BEGIN

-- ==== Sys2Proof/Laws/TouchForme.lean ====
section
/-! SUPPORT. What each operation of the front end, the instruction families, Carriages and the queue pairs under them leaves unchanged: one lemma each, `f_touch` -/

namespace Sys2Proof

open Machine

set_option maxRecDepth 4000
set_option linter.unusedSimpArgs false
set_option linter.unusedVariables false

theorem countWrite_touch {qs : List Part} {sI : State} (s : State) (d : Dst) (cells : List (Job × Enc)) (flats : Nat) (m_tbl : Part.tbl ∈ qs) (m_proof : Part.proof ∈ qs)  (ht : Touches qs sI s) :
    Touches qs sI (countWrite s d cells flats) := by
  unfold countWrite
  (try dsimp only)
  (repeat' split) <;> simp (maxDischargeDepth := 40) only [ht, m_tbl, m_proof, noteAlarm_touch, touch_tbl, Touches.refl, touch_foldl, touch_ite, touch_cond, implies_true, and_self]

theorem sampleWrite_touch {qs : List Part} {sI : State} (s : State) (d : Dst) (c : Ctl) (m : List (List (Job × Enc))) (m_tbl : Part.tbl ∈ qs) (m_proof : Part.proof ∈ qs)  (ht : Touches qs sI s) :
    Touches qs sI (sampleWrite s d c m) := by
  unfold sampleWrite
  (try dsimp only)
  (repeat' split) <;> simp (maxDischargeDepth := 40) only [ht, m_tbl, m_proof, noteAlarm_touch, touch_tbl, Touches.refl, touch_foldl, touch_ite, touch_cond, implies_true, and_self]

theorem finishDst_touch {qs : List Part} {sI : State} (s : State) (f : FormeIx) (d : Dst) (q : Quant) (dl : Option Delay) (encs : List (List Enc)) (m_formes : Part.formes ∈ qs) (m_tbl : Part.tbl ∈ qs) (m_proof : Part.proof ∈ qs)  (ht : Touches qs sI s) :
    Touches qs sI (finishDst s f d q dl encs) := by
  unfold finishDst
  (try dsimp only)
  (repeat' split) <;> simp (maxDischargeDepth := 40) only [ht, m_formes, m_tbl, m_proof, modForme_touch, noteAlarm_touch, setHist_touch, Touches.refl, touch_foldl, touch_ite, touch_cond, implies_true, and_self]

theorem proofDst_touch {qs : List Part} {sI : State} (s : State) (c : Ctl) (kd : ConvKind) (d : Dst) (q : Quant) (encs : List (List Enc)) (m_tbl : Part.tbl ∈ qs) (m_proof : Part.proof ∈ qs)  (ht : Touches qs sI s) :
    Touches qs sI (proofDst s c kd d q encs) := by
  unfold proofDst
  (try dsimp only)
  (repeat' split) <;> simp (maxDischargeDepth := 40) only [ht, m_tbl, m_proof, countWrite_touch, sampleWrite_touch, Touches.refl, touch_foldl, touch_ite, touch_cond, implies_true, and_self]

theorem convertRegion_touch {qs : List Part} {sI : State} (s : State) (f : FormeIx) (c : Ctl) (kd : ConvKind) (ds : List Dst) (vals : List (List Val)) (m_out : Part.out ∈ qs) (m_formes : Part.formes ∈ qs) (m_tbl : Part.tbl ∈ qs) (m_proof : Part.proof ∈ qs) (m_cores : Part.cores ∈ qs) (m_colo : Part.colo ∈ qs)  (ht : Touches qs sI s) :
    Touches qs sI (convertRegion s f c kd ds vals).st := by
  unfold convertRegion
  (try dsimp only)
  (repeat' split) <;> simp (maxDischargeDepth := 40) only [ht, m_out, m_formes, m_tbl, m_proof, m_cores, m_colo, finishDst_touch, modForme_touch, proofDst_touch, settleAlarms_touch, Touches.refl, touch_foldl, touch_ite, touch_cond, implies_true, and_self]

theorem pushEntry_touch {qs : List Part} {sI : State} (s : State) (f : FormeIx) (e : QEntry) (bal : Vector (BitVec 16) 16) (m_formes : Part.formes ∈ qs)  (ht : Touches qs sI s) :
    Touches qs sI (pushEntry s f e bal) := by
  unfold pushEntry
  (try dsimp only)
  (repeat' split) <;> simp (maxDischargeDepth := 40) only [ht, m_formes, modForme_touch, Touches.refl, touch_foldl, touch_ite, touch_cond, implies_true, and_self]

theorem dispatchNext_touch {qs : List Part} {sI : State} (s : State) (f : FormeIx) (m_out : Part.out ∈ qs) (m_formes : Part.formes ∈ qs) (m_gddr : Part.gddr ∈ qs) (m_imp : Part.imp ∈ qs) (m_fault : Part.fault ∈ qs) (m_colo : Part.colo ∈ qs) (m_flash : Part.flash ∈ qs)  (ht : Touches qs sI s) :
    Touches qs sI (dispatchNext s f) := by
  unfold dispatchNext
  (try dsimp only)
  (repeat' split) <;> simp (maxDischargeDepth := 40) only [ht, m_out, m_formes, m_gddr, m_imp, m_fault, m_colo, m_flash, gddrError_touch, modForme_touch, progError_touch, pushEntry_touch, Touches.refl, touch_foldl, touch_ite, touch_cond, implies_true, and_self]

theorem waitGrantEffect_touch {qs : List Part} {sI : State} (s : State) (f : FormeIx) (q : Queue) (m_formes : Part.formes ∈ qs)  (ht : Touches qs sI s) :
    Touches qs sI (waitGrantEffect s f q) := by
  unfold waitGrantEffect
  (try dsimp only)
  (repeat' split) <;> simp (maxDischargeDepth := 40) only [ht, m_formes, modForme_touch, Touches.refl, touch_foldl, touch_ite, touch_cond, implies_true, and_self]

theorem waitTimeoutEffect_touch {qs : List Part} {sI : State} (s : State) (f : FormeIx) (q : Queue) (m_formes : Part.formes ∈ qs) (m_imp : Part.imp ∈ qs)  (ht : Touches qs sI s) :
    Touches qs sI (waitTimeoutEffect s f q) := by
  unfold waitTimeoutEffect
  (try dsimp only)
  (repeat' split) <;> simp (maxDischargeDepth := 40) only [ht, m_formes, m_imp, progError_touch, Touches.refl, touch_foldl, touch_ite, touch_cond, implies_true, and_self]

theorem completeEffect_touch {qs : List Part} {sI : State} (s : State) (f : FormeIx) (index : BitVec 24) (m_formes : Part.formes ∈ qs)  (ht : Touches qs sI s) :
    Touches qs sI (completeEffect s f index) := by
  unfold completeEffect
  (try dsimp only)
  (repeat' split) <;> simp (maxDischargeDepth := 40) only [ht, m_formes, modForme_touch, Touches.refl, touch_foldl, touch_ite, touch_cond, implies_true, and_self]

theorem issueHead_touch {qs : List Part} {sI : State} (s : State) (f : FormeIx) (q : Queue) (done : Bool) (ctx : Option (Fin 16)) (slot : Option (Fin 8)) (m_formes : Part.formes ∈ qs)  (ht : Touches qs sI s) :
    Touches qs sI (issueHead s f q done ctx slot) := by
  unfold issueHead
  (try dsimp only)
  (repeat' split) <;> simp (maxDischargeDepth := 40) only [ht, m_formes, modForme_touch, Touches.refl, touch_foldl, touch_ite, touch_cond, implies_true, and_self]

END

Task objective:
Copy all the records above exactly, missing none.

Problem solution:
-- ==== Sys2Proof/Laws/TouchForme.lean ====
section
/-! SUPPORT. What each operation of the front end, the instruction families, Carriages and the queue pairs under them leaves unchanged: one lemma each, `f_touch` -/

namespace Sys2Proof

open Machine

set_option maxRecDepth 4000
set_option linter.unusedSimpArgs false
set_option linter.unusedVariables false

theorem countWrite_touch {qs : List Part} {sI : State} (s : State) (d : Dst) (cells : List (Job × Enc)) (flats : Nat) (m_tbl : Part.tbl ∈ qs) (m_proof : Part.proof ∈ qs)  (ht : Touches qs sI s) :
    Touches qs sI (countWrite s d cells flats) := by
  unfold countWrite
  (try dsimp only)
  (repeat' split) <;> simp (maxDischargeDepth := 40) only [ht, m_tbl, m_proof, noteAlarm_touch, touch_tbl, Touches.refl, touch_foldl, touch_ite, touch_cond, implies_true, and_self]

theorem sampleWrite_touch {qs : List Part} {sI : State} (s : State) (d : Dst) (c : Ctl) (m : List (List (Job × Enc))) (m_tbl : Part.tbl ∈ qs) (m_proof : Part.proof ∈ qs)  (ht : Touches qs sI s) :
    Touches qs sI (sampleWrite s d c m) := by
  unfold sampleWrite
  (try dsimp only)
  (repeat' split) <;> simp (maxDischargeDepth := 40) only [ht, m_tbl, m_proof, noteAlarm_touch, touch_tbl, Touches.refl, touch_foldl, touch_ite, touch_cond, implies_true, and_self]

theorem finishDst_touch {qs : List Part} {sI : State} (s : State) (f : FormeIx) (d : Dst) (q : Quant) (dl : Option Delay) (encs : List (List Enc)) (m_formes : Part.formes ∈ qs) (m_tbl : Part.tbl ∈ qs) (m_proof : Part.proof ∈ qs)  (ht : Touches qs sI s) :
    Touches qs sI (finishDst s f d q dl encs) := by
  unfold finishDst
  (try dsimp only)
  (repeat' split) <;> simp (maxDischargeDepth := 40) only [ht, m_formes, m_tbl, m_proof, modForme_touch, noteAlarm_touch, setHist_touch, Touches.refl, touch_foldl, touch_ite, touch_cond, implies_true, and_self]

theorem proofDst_touch {qs : List Part} {sI : State} (s : State) (c : Ctl) (kd : ConvKind) (d : Dst) (q : Quant) (encs : List (List Enc)) (m_tbl : Part.tbl ∈ qs) (m_proof : Part.proof ∈ qs)  (ht : Touches qs sI s) :
    Touches qs sI (proofDst s c kd d q encs) := by
  unfold proofDst
  (try dsimp only)
  (repeat' split) <;> simp (maxDischargeDepth := 40) only [ht, m_tbl, m_proof, countWrite_touch, sampleWrite_touch, Touches.refl, touch_foldl, touch_ite, touch_cond, implies_true, and_self]

theorem convertRegion_touch {qs : List Part} {sI : State} (s : State) (f : FormeIx) (c : Ctl) (kd : ConvKind) (ds : List Dst) (vals : List (List Val)) (m_out : Part.out ∈ qs) (m_formes : Part.formes ∈ qs) (m_tbl : Part.tbl ∈ qs) (m_proof : Part.proof ∈ qs) (m_cores : Part.cores ∈ qs) (m_colo : Part.colo ∈ qs)  (ht : Touches qs sI s) :
    Touches qs sI (convertRegion s f c kd ds vals).st := by
  unfold convertRegion
  (try dsimp only)
  (repeat' split) <;> simp (maxDischargeDepth := 40) only [ht, m_out, m_formes, m_tbl, m_proof, m_cores, m_colo, finishDst_touch, modForme_touch, proofDst_touch, settleAlarms_touch, Touches.refl, touch_foldl, touch_ite, touch_cond, implies_true, and_self]

theorem pushEntry_touch {qs : List Part} {sI : State} (s : State) (f : FormeIx) (e : QEntry) (bal : Vector (BitVec 16) 16) (m_formes : Part.formes ∈ qs)  (ht : Touches qs sI s) :
    Touches qs sI (pushEntry s f e bal) := by
  unfold pushEntry
  (try dsimp only)
  (repeat' split) <;> simp (maxDischargeDepth := 40) only [ht, m_formes, modForme_touch, Touches.refl, touch_foldl, touch_ite, touch_cond, implies_true, and_self]

theorem dispatchNext_touch {qs : List Part} {sI : State} (s : State) (f : FormeIx) (m_out : Part.out ∈ qs) (m_formes : Part.formes ∈ qs) (m_gddr : Part.gddr ∈ qs) (m_imp : Part.imp ∈ qs) (m_fault : Part.fault ∈ qs) (m_colo : Part.colo ∈ qs) (m_flash : Part.flash ∈ qs)  (ht : Touches qs sI s) :
    Touches qs sI (dispatchNext s f) := by
  unfold dispatchNext
  (try dsimp only)
  (repeat' split) <;> simp (maxDischargeDepth := 40) only [ht, m_out, m_formes, m_gddr, m_imp, m_fault, m_colo, m_flash, gddrError_touch, modForme_touch, progError_touch, pushEntry_touch, Touches.refl, touch_foldl, touch_ite, touch_cond, implies_true, and_self]

theorem waitGrantEffect_touch {qs : List Part} {sI : State} (s : State) (f : FormeIx) (q : Queue) (m_formes : Part.formes ∈ qs)  (ht : Touches qs sI s) :
    Touches qs sI (waitGrantEffect s f q) := by
  unfold waitGrantEffect
  (try dsimp only)
  (repeat' split) <;> simp (maxDischargeDepth := 40) only [ht, m_formes, modForme_touch, Touches.refl, touch_foldl, touch_ite, touch_cond, implies_true, and_self]

theorem waitTimeoutEffect_touch {qs : List Part} {sI : State} (s : State) (f : FormeIx) (q : Queue) (m_formes : Part.formes ∈ qs) (m_imp : Part.imp ∈ qs)  (ht : Touches qs sI s) :
    Touches qs sI (waitTimeoutEffect s f q) := by
  unfold waitTimeoutEffect
  (try dsimp only)
  (repeat' split) <;> simp (maxDischargeDepth := 40) only [ht, m_formes, m_imp, progError_touch, Touches.refl, touch_foldl, touch_ite, touch_cond, implies_true, and_self]

theorem completeEffect_touch {qs : List Part} {sI : State} (s : State) (f : FormeIx) (index : BitVec 24) (m_formes : Part.formes ∈ qs)  (ht : Touches qs sI s) :
    Touches qs sI (completeEffect s f index) := by
  unfold completeEffect
  (try dsimp only)
  (repeat' split) <;> simp (maxDischargeDepth := 40) only [ht, m_formes, modForme_touch, Touches.refl, touch_foldl, touch_ite, touch_cond, implies_true, and_self]

theorem issueHead_touch {qs : List Part} {sI : State} (s : State) (f : FormeIx) (q : Queue) (done : Bool) (ctx : Option (Fin 16)) (slot : Option (Fin 8)) (m_formes : Part.formes ∈ qs)  (ht : Touches qs sI s) :
    Touches qs sI (issueHead s f q done ctx slot) := by
  unfold issueHead
  (try dsimp only)
  (repeat' split) <;> simp (maxDischargeDepth := 40) only [ht, m_formes, modForme_touch, Touches.refl, touch_foldl, touch_ite, touch_cond, implies_true, and_self]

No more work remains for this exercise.